Collins said investigators have labeled his client the mastermind of the murder plot but said Wagner has a seventh-grade education and no serious criminal history.

Investigators in Pike County have charged Billy Wagner, his wife Angela, and the couples two sons, George and Jake Wagner, with aggravated murder with death penalty specifications. That means each defendant must have his or her own jury when their case goes to trial. Collins said seating four fair and impartial juries in Pike County could prove impossible.

"You're hearing about people who have such a divided opinion as to what's happened, or what potentially might have happened, or the reasons, or the motives," said Collins.

Collins said in Franklin County, it's not unusual for attorneys to dismiss hundreds of potential jurors in a capital case before settling on 12 men and women.

Franklin County has a population of nearly 1.3 million people. The population of Pike County is just over 28,000 people.

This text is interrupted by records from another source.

-- ==== Sys2Proof/Machine/MgmtPort.lean ====
section
/-! DEFINITION. The management port (R163 to R169, R208 to R211): frames in, what they are, and frames out. -/

namespace Sys2Proof.Machine

/-- MGMT is up in every state but Off and Starting; during a start its link comes up in phase 4 (R521). -/
def mgmtOn (s : State) : Bool := s.power.st ≠ .off && s.power.st ≠ .starting

/-- MGMT has a link and the module answers on it. -/
def mgmtAnswers (s : State) : Bool := mgmtOn s && s.mgmt.link

/-- The clock of MGMT and Oxvan, in 2^-76 s: bridge time (R32), and in Windfall mode, where the time base does not run, the
always-on controller's clock. -/
def mgmtTime (s : State) : Nat := if s.power.st = .windfall then s.power.aon * second / 800000000 else now s

-- ## The link (R210)

/-- R210: the speed and duplex of the link with a partner that has the given abilities, at 10, 100 and 1000 Mbit/s full
duplex and at 10 and 100 Mbit/s half duplex, the lowest speed in bit 0: with AUTONEG 1 the highest
that both ends have, by the order of Clause 28; else what MGT_CTRL forces, which at 1000 Mbit/s is negotiated as 1000BASE-T
full duplex. None where no link forms. -/
def mgmtSpeed (s : State) (full : BitVec 3) (half : BitVec 2) : Option (BitVec 2 × Bool) :=
  if getB s oMgtCtrl 0 then
    if getB s oMgtCtrl 8 && full.getLsbD 2 then some (2, false)
    else if getB s oMgtCtrl 7 && full.getLsbD 1 then some (1, false)
    else if getB s oMgtCtrl 6 && half.getLsbD 1 then some (1, true)
    else if getB s oMgtCtrl 5 && full.getLsbD 0 then some (0, false)
    else if getB s oMgtCtrl 4 && half.getLsbD 0 then some (0, true) else none
  else if getF s oMgtCtrl 2 1 = 2 then (if full.getLsbD 2 then some (2, false) else none)
  else some (BitVec.ofNat 2 (getF s oMgtCtrl 2 1), getB s oMgtCtrl 3)

/-- Half duplex, where R211 holds; it never runs at 1000 Mbit/s. -/
def mgmtHalf (s : State) : Bool := s.mgmt.half && s.mgmt.speed != 2

/-- At full duplex the frames that wait leave in order. -/
def mgmtFlush (s : State) : State :=
  if s.mgmt.link && !(mgmtHalf s) then
    emits { s with mgmt := { s.mgmt with queue := [], attempt := 0 } } (s.mgmt.queue.map Emission.mgmt)
  else s

/-- A frame is to be sent. Without a link it waits for one (DESIGN CHOICE, assumption 109). -/
def mgmtSend (s : State) (f : MgmtOut) : State := mgmtFlush { s with mgmt := { s.mgmt with queue := s.mgmt.queue ++ [f] } }

def execMgmtLinkChange (up : Bool) (full : BitVec 3) (half : BitVec 2) (s : State) : Out :=
  .next (
    if s.power.st = .off then s
    else
      let m := { s.mgmt with link := false, attempt := 0, backoffUntil := none }
      match up, mgmtSpeed s full half with
      | true, some r => mgmtFlush { s with mgmt := { m with link := true, speed := r.1, half := r.2 } }
      | _, _ => { s with mgmt := m })

-- ## Addresses and frames in (R163, R164, R169, R208, R209)

/-- R209: the link-local address of BASE_MAC: fe80::/64 with the modified EUI-64 identifier. -/
def linkLocal : Nat :=
  let mac := Config.baseMac.toNat
  0xFE80 * 2 ^ 112 + ((mac / 2 ^ 24) ^^^ 0x020000) * 2 ^ 40 + 0xFFFE * 2 ^ 24 + mac % 2 ^ 24

/-- The global IPv6 address while it is enabled. -/
def mgmtGlobal6 (s : State) : Option Nat :=
  if getB s oMgtIp6C 32 then
    some (getF s oMgtIp6C 31 0 * 2 ^ 96 + (regRaw s oMgtIp6B).toNat * 2 ^ 48 + (regRaw s oMgtIp6A).toNat)
  else none

/-- R209: the addresses of MGMT. -/
def mgmtOwns (s : State) (a : Addr) : Bool :=
  if a.v6 then a.bits.toNat == linkLocal || mgmtGlobal6 s == some a.bits.toNat
  else getB s oMgtIp4 32 && a.bits.toNat == getF s oMgtIp4 31 0

/-- R208: the Ethernet destinations that MGMT accepts: its own, broadcast, and the solicited-node addresses of its IPv6
addresses. -/
def mgmtMacOk (s : State) (m : Word) : Bool :=
  m == Config.baseMac || m == word (2 ^ 48 - 1)
    || (linkLocal :: (mgmtGlobal6 s).toList).any (fun a => m == word (0x3333FF000000 + a % 2 ^ 24))

/-- An Oxvan message of a datagram of at least 16 bytes with right MAGIC and VERSION (R164, R165). -/
structure OxMsg where
  station : Station
  /-- the Ethernet source and the MGMT address that the reply goes to and from -/
  mac : Word
  own : Addr
  port : BitVec 16
  type : BitVec 8
  session : BitVec 32
  seq : BitVec 32
  count : Nat
  len : Nat
  /-- every reserved byte, STATUS and ISTATUS is zero -/
  clean : Bool
  items : List OxItem
  deriving DecidableEq, Repr

/-- Bytes `i` to `i` + `n` - 1 as a number, least significant first. -/
def leAt (bs : List Byte) (i n : Nat) : Nat := leNat ((bs.drop i).take n)

/-- R165: the item of 16 bytes at a place, and whether its ISTATUS and reserved bytes are zero. -/
def oxItemAt (bs : List Byte) (i : Nat) : OxItem × Bool :=
  ({ op := BitVec.ofNat 8 (leAt bs i 1), offset := BitVec.ofNat 24 (leAt bs (i + 2) 3), value := word (leAt bs (i + 6) 6) },
    leAt bs (i + 1) 1 == 0 && leAt bs (i + 5) 1 == 0 && leAt bs (i + 12) 4 == 0)

/-- R164: the message that a datagram spells. -/
def oxMsgOf (mac : Word) (src own : Addr) (sport dport : BitVec 16) (bs : List Byte) : OxMsg :=
  let its := (List.range ((bs.length - 16) / 16)).map (fun k => oxItemAt bs (16 + 16 * k))
  { station := { addr := src, port := sport }, mac := mac, own := own, port := dport
    type := BitVec.ofNat 8 (leAt bs 3 1), session := BitVec.ofNat 32 (leAt bs 4 4), seq := BitVec.ofNat 32 (leAt bs 8 4)
    count := leAt bs 12 1, len := bs.length, clean := leAt bs 13 3 == 0 && its.all (·.2), items := its.map (·.1) }

/-- What MGMT makes of a frame: it ignores it, drops it and counts it in a field of MGT_COUNT or in GLB_OXVAN_COUNT, or
processes it. -/
inductive MgmtTake where
  | ignored
  | badFcs
  | dropped
  | oxDropped
  | oxvan (m : OxMsg)
  | arp (target : Addr)
  | echo (src dst : Addr) (data : List Byte)
  deriving DecidableEq, Repr

/-- R163, R164, R166, R169, R208: what MGMT makes of a frame. -/
def mgmtTake (s : State) (f : MgmtFrame) : MgmtTake :=
  let port := BitVec.ofNat 16 s.oxvan.port
  if !f.fcsOk then .badFcs
  else if f.body = .pause then .ignored
  else if !(mgmtMacOk s f.dst) then .dropped
  else
    match f.body with
    | .udp src dst sport dport bs =>
      if !(mgmtOwns s dst) || dport ≠ port then .dropped
      else if bs.length < 16 || leAt bs 0 3 ≠ 0x01584F || leAt bs 3 1 ≥ 0x80 then .oxDropped
      else .oxvan (oxMsgOf f.src src dst sport dport bs)
    | .fragment (some p) => if p = port then .oxDropped else .dropped
    | .arp target => if mgmtOwns s target then .arp target else .ignored
    | .echo src dst data => if mgmtOwns s dst && getB s oMgtCtrl 9 then .echo src dst data else .dropped
    | _ => .dropped

/-- The rows of MGMT below carry a frame that MGMT makes of what the row names; another frame changes nothing there, and is
carried by its own row (DESIGN CHOICE, assumption 109). -/
def execMgmtArp (f : MgmtFrame) (s : State) : Out :=
  .next (
    if !(mgmtAnswers s) then s
    else
      match mgmtTake s f with
      | .arp target => mgmtSend s { dst := f.src, body := .arpReply target }
      | _ => s)

/-- R208: echo is answered while ECHO is 1, and otherwise dropped and counted. -/
def execMgmtEcho (f : MgmtFrame) (s : State) : Out :=
  .next (
    if !(mgmtAnswers s) then s
    else
      match f.body, mgmtTake s f with
      | _, .echo src dst data => mgmtSend s { dst := f.src, body := .echoReply dst src data }
      | .echo _ _ _, .dropped => bumpF s oMgtCount 35 24 1
      | _, _ => s)

/-- R208: every other frame is dropped and counted; a bad FCS has its own count. -/
def execMgmtDrop (f : MgmtFrame) (s : State) : Out :=
  .next (
    if !(mgmtAnswers s) then s
    else
      match mgmtTake s f with
      | .badFcs => bumpF s oMgtCount 47 36 1
      | .dropped => bumpF s oMgtCount 35 24 1
      | _ => s)

-- ## Half duplex (R211)

/-- R211: a slot of 512 bit times at 10 or 100 Mbit/s, in ns. -/
def slotNs (speed : BitVec 2) : Nat := if speed = 0 then 51200 else 5120

/-- The frame in front leaves the queue, and the next one's attempts begin. -/
def mgmtNext (s : State) : State :=
  { s with mgmt := { s.mgmt with queue := s.mgmt.queue.drop 1, attempt := 0, backoffUntil := none } }

/-- R211: one attempt to send the frame in front. While carrier is sensed it defers; collisions occur only at 10 and 100
Mbit/s half duplex. -/
def execMgmtTransmit (c : Collision) (s : State) : Out :=
  .next (
    let m := s.mgmt
    if !(mgmtAnswers s) || m.backoffUntil.isSome then s
    else if !(mgmtHalf s) then mgmtFlush s
    else
      match m.queue, c with
      | [], _ => s
      | _, .busy => s
      | f :: _, .none => emit (mgmtNext s) (.mgmt f)
      | _, .late => bumpF (emit (mgmtNext s) .mgmtJam) oMgtCount 23 12 1
      | _, .early =>
        let a := m.attempt + 1
        if a ≥ 16 then bumpF (emit (mgmtNext s) .mgmtJam) oMgtCount 11 0 1
        else
          let r := (freeVal s 10).toNat % 2 ^ min a 10
          nextFree (emit { s with mgmt := { m with
            attempt := a, backoffUntil := some (mgmtTime s + durNs (r * slotNs m.speed)) } } .mgmtJam))

def execMgmtBackoffExpiry (s : State) : Out :=
  .next (
    match s.mgmt.backoffUntil with
    | some t => if mgmtTime s ≥ t then { s with mgmt := { s.mgmt with backoffUntil := none } } else s
    | none => s)

end Sys2Proof.Machine
end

Collins said it's possible to seat one fair and impartial jury, but said whittling the jury down to 48 men and women who can set aside their opinions and serve as fair and impartial jurors is extremely unlikely, but is it impossible?

"Everyone saw Lee Harvey Oswald get killed on TV by Jack Ruby. And it was live. They were still able to seat a jury," said Collins. "I don't have a crystal ball. I can't predict that there will be too much media attention that most of the jurors have formed opinions, or are too emotionally embraced in the case, or are involved in the case, or have already taken sides."

In Ohio, prosecutors and defense attorneys must at least try to seat a jury before the court will consider moving a trial.